_What you are asked to do_
In the listing below, a line holding "def State.pending (s" and a line holding "(s.op id).isSome ||" mark the range. Retype both exactly, with all lines between them.

_Exercise material_
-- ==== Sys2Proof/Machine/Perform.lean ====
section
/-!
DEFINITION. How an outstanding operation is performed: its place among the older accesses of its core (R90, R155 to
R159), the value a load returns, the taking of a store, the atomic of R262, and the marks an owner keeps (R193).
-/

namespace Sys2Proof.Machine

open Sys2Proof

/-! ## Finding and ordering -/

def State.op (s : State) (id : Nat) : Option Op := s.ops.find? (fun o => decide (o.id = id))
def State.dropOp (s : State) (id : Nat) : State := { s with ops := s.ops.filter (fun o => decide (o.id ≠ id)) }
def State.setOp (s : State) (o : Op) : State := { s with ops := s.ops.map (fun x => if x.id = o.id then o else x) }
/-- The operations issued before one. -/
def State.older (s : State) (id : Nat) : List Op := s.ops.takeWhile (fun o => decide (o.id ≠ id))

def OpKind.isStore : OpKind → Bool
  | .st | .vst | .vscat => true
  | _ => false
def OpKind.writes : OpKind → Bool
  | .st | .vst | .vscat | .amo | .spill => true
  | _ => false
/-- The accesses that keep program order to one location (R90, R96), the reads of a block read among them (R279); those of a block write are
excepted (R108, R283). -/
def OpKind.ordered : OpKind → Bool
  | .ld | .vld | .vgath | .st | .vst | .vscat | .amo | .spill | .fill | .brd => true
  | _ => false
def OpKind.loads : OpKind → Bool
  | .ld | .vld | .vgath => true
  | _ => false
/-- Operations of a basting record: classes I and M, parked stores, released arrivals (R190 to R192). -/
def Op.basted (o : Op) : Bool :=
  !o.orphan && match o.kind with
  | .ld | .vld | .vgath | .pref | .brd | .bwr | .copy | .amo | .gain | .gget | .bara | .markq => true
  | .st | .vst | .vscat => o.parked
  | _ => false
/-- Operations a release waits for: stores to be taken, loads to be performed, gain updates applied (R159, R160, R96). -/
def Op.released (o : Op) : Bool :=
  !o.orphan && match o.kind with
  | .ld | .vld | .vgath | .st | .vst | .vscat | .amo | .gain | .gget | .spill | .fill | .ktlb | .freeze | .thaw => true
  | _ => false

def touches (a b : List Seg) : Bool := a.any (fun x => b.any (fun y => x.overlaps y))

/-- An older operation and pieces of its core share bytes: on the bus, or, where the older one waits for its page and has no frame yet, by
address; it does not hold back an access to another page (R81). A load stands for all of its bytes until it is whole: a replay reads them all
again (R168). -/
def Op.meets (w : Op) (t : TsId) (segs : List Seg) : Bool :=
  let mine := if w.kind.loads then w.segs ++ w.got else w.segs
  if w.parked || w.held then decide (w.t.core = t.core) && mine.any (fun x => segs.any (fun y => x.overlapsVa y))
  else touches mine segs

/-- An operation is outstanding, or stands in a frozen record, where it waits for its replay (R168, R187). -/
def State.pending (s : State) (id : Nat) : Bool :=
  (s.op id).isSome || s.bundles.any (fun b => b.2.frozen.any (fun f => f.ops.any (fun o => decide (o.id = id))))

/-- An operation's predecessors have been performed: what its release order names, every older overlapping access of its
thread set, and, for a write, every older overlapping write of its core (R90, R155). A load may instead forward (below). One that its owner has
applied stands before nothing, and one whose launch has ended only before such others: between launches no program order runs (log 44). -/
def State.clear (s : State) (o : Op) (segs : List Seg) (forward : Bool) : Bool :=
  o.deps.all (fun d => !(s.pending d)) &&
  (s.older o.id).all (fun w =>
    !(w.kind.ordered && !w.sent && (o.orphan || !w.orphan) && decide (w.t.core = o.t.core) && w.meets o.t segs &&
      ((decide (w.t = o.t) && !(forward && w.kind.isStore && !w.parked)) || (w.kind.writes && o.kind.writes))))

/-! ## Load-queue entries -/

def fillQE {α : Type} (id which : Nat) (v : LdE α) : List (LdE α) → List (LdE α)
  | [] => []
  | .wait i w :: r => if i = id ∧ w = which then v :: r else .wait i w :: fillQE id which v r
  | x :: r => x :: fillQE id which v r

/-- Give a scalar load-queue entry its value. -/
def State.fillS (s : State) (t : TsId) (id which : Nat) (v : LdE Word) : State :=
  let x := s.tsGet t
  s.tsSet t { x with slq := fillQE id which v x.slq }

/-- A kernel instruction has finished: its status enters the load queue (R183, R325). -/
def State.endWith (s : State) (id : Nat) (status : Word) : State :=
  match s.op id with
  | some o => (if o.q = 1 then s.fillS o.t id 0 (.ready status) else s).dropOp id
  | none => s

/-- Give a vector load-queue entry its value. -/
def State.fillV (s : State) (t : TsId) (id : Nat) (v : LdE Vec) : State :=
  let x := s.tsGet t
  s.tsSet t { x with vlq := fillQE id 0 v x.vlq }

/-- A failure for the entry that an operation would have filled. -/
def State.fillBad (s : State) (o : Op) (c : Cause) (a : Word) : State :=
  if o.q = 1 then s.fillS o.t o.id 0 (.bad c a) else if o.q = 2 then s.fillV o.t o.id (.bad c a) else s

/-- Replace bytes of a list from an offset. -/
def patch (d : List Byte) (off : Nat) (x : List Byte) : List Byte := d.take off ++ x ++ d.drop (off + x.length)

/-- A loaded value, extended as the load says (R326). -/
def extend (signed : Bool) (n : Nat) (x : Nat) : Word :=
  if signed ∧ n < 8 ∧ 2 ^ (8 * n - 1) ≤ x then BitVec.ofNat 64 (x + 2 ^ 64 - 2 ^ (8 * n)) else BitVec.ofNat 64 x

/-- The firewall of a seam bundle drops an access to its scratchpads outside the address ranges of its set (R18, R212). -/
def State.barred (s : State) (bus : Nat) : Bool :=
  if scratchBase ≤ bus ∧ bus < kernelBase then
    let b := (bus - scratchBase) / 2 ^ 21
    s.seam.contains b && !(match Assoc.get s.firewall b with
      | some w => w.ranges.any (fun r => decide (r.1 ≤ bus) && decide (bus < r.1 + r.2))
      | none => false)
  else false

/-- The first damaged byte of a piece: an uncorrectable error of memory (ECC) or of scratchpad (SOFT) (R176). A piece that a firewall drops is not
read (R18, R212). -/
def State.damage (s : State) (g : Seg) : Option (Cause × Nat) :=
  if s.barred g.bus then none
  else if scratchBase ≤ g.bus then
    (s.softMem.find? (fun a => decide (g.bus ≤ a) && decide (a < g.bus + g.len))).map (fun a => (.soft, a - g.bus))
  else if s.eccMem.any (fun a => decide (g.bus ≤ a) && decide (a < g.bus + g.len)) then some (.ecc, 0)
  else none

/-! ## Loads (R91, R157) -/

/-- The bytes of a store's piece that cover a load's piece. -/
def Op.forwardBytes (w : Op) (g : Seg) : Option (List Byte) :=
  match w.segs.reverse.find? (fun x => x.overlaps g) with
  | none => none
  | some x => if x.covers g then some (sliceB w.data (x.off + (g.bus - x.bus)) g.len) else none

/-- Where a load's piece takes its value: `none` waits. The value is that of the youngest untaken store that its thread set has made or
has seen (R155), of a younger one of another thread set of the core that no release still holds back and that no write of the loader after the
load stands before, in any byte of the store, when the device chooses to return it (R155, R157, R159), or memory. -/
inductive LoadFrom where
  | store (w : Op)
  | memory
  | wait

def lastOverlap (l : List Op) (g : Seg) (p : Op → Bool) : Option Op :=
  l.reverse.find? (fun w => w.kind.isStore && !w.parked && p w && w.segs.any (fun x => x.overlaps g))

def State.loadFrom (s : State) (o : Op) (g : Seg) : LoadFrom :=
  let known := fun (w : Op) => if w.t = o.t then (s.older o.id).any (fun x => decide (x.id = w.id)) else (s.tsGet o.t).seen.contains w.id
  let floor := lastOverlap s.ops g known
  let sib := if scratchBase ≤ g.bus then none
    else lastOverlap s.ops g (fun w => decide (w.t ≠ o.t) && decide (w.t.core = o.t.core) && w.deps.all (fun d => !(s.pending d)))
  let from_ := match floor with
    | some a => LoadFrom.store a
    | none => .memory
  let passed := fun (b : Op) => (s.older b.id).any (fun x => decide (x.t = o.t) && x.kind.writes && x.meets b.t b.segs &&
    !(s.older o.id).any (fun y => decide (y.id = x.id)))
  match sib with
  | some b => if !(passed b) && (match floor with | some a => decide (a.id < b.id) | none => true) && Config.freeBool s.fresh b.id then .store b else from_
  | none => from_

_Exercise output_
def State.pending (s : State) (id : Nat) : Bool :=
  (s.op id).isSome || s.bundles.any (fun b => b.2.frozen.any (fun f => f.ops.any (fun o => decide (o.id = id))))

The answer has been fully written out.